What would you like me to do while New York burns?

I have recommended that the airlines put Sky Marshalls back on airplanes and provide sealed, armoured cockpit doors to protect flight personnel. Those are real, substantive things that could be done to help prevent such disastrous events being repeated.

Like you, I too "am frankly surprised that something on this scale did not happen sooner in the U.S. The country has never been any good at looking at the long range picture. They tend to plan things within the range of the next 5 - 10 years, instead of taking this, and adding another 20 or 30 years, onto the scenarios.

All the doomsday planners in the Pentagon, CIA, National Security, and Military were either in denial about the plausability of this type of an occurance, or it was sheer arrogance on their parts to not have had any elaborate security precautions in place." (direct quote of your own words) So we agree on that, don't we?

We probably agree on a few other things too.

So what's the point of dropping insults about Nero? It's just a nasty cheap shot, and has nothing to do with anything helpful whatsoever. You and I are doing the same thing about it at this point...we're talking to other people on the Net, and explaining ourselves as best we can, which requires a modicum of respect, right?

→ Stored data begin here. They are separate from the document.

-- ==== Sys2Proof/Machine/Port.lean ====
section
/-! DEFINITION. The host port: the address map (20_memory.md R51 to R53), the legality of an access (R55), the registers'
views and writes (10_state.md R21 to R32), and the loads and stores MemRead and MemWrite (20_memory.md R69). -/

namespace Sys2Proof.Machine

open Sys2Proof

/-! ## The address map -/

/-- The twelve control and status registers (10_state.md R20). -/
inductive Reg where
  | id
  | ctrl
  | cfg
  | cmd
  | status
  | inten
  | intstat
  | maxatt
  | attempts
  | faultinfo
  | aluImm
  | qlen
deriving DecidableEq, Repr

/-- The registers' window offsets (20_memory.md R51). -/
def regOffset : Reg → Nat
  | .id => 0x000
  | .ctrl => 0x004
  | .cfg => 0x008
  | .cmd => 0x00C
  | .status => 0x010
  | .inten => 0x014
  | .intstat => 0x018
  | .maxatt => 0x01C
  | .attempts => 0x020
  | .faultinfo => 0x024
  | .aluImm => 0x028
  | .qlen => 0x02C

/-- The twelve registers in the order of their offsets. -/
def allRegs : List Reg :=
  [.id, .ctrl, .cfg, .cmd, .status, .inten, .intstat, .maxatt, .attempts, .faultinfo, .aluImm, .qlen]

/-- The register at a window offset; none at a reserved offset (20_memory.md R51, R53). -/
def regAt (o : Nat) : Option Reg := allRegs.find? fun r => regOffset r == o

/-- The nine buffers in the order of their windows. -/
def allBufs : List Buf := [.key, .digest, .n, .a, .b, .r, .nonce, .sigR, .sigS]

/-- The buffer and index of a window offset; none where the offset is reserved, the bytes at BUFCAP and above among them
(20_memory.md R52). -/
def State.bufAt (s : State) (o : Nat) : Option (Buf × Nat) :=
  (allBufs.find? fun x => decide (bufBase x ≤ o ∧ o < bufBase x + s.bufcap ∧ o < bufBase x + 128)).map
    fun x => (x, o - bufBase x)

/-- KEY and DIGEST are write-only (10_state.md R33). -/
def hostReads : Buf → Bool
  | .key | .digest => false
  | .n | .a | .b | .r | .nonce | .sigR | .sigS => true

/-- R, NONCE, SIG_R and SIG_S are read-only (10_state.md R33). -/
def hostWrites : Buf → Bool
  | .key | .digest | .n | .a | .b => true
  | .r | .nonce | .sigR | .sigS => false

/-- The registers a host write reaches (10_state.md R21 to R32). -/
def regWritable : Reg → Bool
  | .ctrl | .cfg | .cmd | .inten | .intstat | .maxatt | .aluImm => true
  | .id | .status | .attempts | .faultinfo | .qlen => false

/-- writable(o): the offset takes a write while BUSY = 0 (20_memory.md R58, R69). -/
def State.writable (s : State) (o : Nat) : Bool :=
  if o < 0x100 then (match regAt o with | some r => regWritable r | none => false)
  else (match s.bufAt o with | some (x, _) => hostWrites x | none => false)

/-! ## Accesses -/

/-- n ∈ {1, 2, 4} (00_scope.md R12). -/
def widthBytes : Width → Nat
  | .w8 => 1
  | .w16 => 2
  | .w32 => 4

/-- legal(o, n) (20_memory.md R55). -/
def legal (o : Nat) (n : Width) : Bool :=
  if o < 0x100 then decide (n = .w32) && decide (o % 4 = 0) else decide (o % widthBytes n = 0)

/-- o = addr − BASE, for an address in BASE .. BASE + 0xFFF (20_memory.md R50, R69). -/
def State.offsetOf (s : State) (addr : Nat) : Option Nat :=
  if s.params.base ≤ addr ∧ addr < s.params.base + 0x1000 then some (addr - s.params.base) else none

/-- bitlen(int(N, OPSZ')) with OPSZ' = min(OPSZ, BUFCAP) (10_state.md R32). -/
def State.qlenView (s : State) : Nat := bitlen (beInt (s.bytes .n (min s.opsz s.bufcap)))

/-- What a register reads as (10_state.md R21 to R32). -/
def State.regView (s : State) : Reg → Word
  | .id => 0x69790001
  | .ctrl => (0 : BitVec 24) ++ s.hashAlg ++ (0 : BitVec 3) ++ BitVec.ofBool s.rfcRetry
  | .cfg => (0 : BitVec 16) ++ s.diglen8 ++ s.opsz8
  | .cmd => 0
  | .status => s.statusWord
  | .inten => (0 : BitVec 30) ++ BitVec.ofBool s.werrEn ++ BitVec.ofBool s.doneEn
  | .intstat => (0 : BitVec 30) ++ BitVec.ofBool s.werrPend ++ BitVec.ofBool s.donePend
  | .maxatt => (0 : BitVec 24) ++ s.maxAtt
  | .attempts => (0 : BitVec 23) ++ s.attempts
  | .faultinfo => (0 : BitVec 28) ++ causeBits s.faultInfo
  | .aluImm => s.aluImm
  | .qlen => (0 : BitVec 21) ++ BitVec.ofNat 11 s.qlenView

/-- reg_read(o) (20_memory.md R53, R69). -/
def State.regRead (s : State) (o : Nat) : Word :=
  match regAt o with
  | some r => s.regView r
  | none => 0

/-- A write to a register (10_state.md R21 to R32): CMD issues a command (R24, 60_exceptions.md R214), INTSTAT clears
(R27, 60_exceptions.md R221), the read-only ones ignore it. -/
def State.regSet (s : State) (r : Reg) (v : Word) : State :=
  match r with
  | .ctrl => { s with rfcRetry := v.getLsbD 0, hashAlg := v.extractLsb' 4 4 }
  | .cfg => { s with opsz8 := v.extractLsb' 0 8, diglen8 := v.extractLsb' 8 8 }
  | .cmd => s.accept v
  | .inten => { s with doneEn := v.getLsbD 0, werrEn := v.getLsbD 1 }
  | .intstat => { s with donePend := s.donePend && !v.getLsbD 0, werrPend := s.werrPend && !v.getLsbD 1 }
  | .maxatt => { s with maxAtt := v.extractLsb' 0 8 }
  | .aluImm => { s with aluImm := v }
  | .id | .status | .attempts | .faultinfo | .qlen => s

/-- reg_write(o, v) (20_memory.md R53, R69). -/
def State.regWrite (s : State) (o : Nat) (v : Word) : State :=
  match regAt o with
  | some r => s.regSet r v
  | none => s

/-- byte_read(o) (20_memory.md R52, R53). -/
def State.byteRead (s : State) (o : Nat) : Byte :=
  match s.bufAt o with
  | some (x, j) => if hostReads x then memRead s.mem (bufBase x + j) else 0
  | none => 0

/-- byte_write(o, b) (20_memory.md R52, R53). -/
def State.byteWrite (s : State) (o : Nat) (b : Byte) : State :=
  match s.bufAt o with
  | some (x, j) => if hostWrites x then { s with mem := memWrite s.mem (bufBase x + j) b } else s
  | none => s

/-- Σ byte_read(o+i) << 8i for i < n: little-endian byte lanes (20_memory.md R54, R69). -/
def State.lanesRead (s : State) (o : Nat) : Nat → Nat
  | 0 => 0
  | n + 1 => (s.byteRead o).toNat + 256 * s.lanesRead (o + 1) n

/-- byte_write(o+i, v[8i+7:8i]) for i < n (20_memory.md R54, R69). -/
def State.lanesWrite (s : State) (o : Nat) (v : Word) : Nat → State
  | 0 => s
  | n + 1 => (s.byteWrite o (v.extractLsb' 0 8)).lanesWrite (o + 1) (v >>> 8) n

/-- What a legal read at offset o returns (20_memory.md R59, R69). -/
def State.readValue (s : State) (o : Nat) (n : Width) : Word :=
  if o < 0x100 then s.regRead o
  else if s.busy then 0
  else BitVec.ofNat 32 (s.lanesRead o (widthBytes n))

/-- A busy-time write that is dropped (20_memory.md R58). -/
def State.dropsWrite (s : State) (o : Nat) : Bool :=
  s.busy && decide (o ≠ 0x014) && decide (o ≠ 0x018) && s.writable o

/-- The effect of a legal write at offset o (20_memory.md R58, R69). -/
def State.writeEffect (s : State) (o : Nat) (n : Width) (v : Word) : State :=
  if s.dropsWrite o then { s with werrPend := true }
  else if o < 0x100 then s.regWrite o v
  else s.lanesWrite o v (widthBytes n)

/-- The port's answer, as the host sees it. -/
def State.respond (s : State) (error : Bool) (data : Word) : State := { s with resp := ⟨error, data⟩ }

/-- MemRead(addr, n) (20_memory.md R69): a refused read has no effect and returns 0 with the error response (R55). -/
def portRead (addr : Nat) (n : Width) (s : State) : Outcome :=
  match s.offsetOf addr with
  | none => .fault .outsideWindow
  | some o => if legal o n then .next (s.respond false (s.readValue o n)) else .next (s.respond true 0)

/-- MemWrite(addr, n, v) (20_memory.md R69): a refused write has no effect (R55). -/
def portWrite (addr : Nat) (n : Width) (v : Word) (s : State) : Outcome :=
  match s.offsetOf addr with
  | none => .fault .outsideWindow
  | some o => if legal o n then .next ((s.writeEffect o n v).respond false 0) else .next (s.respond true 0)

/-- One host access (20_memory.md R60, R69). -/
def hostStep (a : Access) (s : State) : Outcome :=
  match a with
  | .read addr n => portRead addr n s
  | .write addr n v => portWrite addr n v s

end Sys2Proof.Machine
end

And as McGrath said: "There seems to be a sort of instinct in the part of politicians to say that kind of stuff: "This is an attack on freedom carried out by cowards".

As if the people who did this had any interest at all in whether or not the USA was "free" or not. Why should they care one way or the other?

And as if it made sense to describe a suicide bomber as "cowardly", as if that was the ultimate insult that has to be dragged in, however absurd. There are things far worse than being cowardly.

It's a way of filling in the space and saying something that sounds appropriate, but which doesn't make any kind of sense at all. The trouble is, that space could be filled by saying things that did make sense.

I agree with that assessment. The Islamic militants (and other people) who are angry at the USA have no concern whatsoever about the relative freedom or lack of freedom of American society...what concerns them is the military, financial and political power of America and how it affects their people in Palestine and elsewhere.

They were not attacking "freedom", they were attacking the financial and military symbols of a great power.

Bush is just saying the same tired cliches that politicians always say in order to sound tough, righteous, decisive, and in command. It's so predictable...my God, how many times have we heard this stuff before? A hundred? A thousand?

Just because you've heard a cliche, a piece of meaningless posturing repeated 85,000 times in your life does not mean it's true or even relevant to the circumstance. In this case it is totally irrelevant.

I'm not making comparisons here between freedom in America and freedom somewhere else...I am simply saying that "freedom" is not what was under attack here. To think so is to completely ignore the actual realities of the international situation. When people are willing to volunteer for suicide missions, it is a damned serious situation, and it did not happen overnight for no reason at all. It goes back for generations.

And no, I am not saying that that in ANY WAY justifies terrorist attacks on New York or anywhere else! Got that?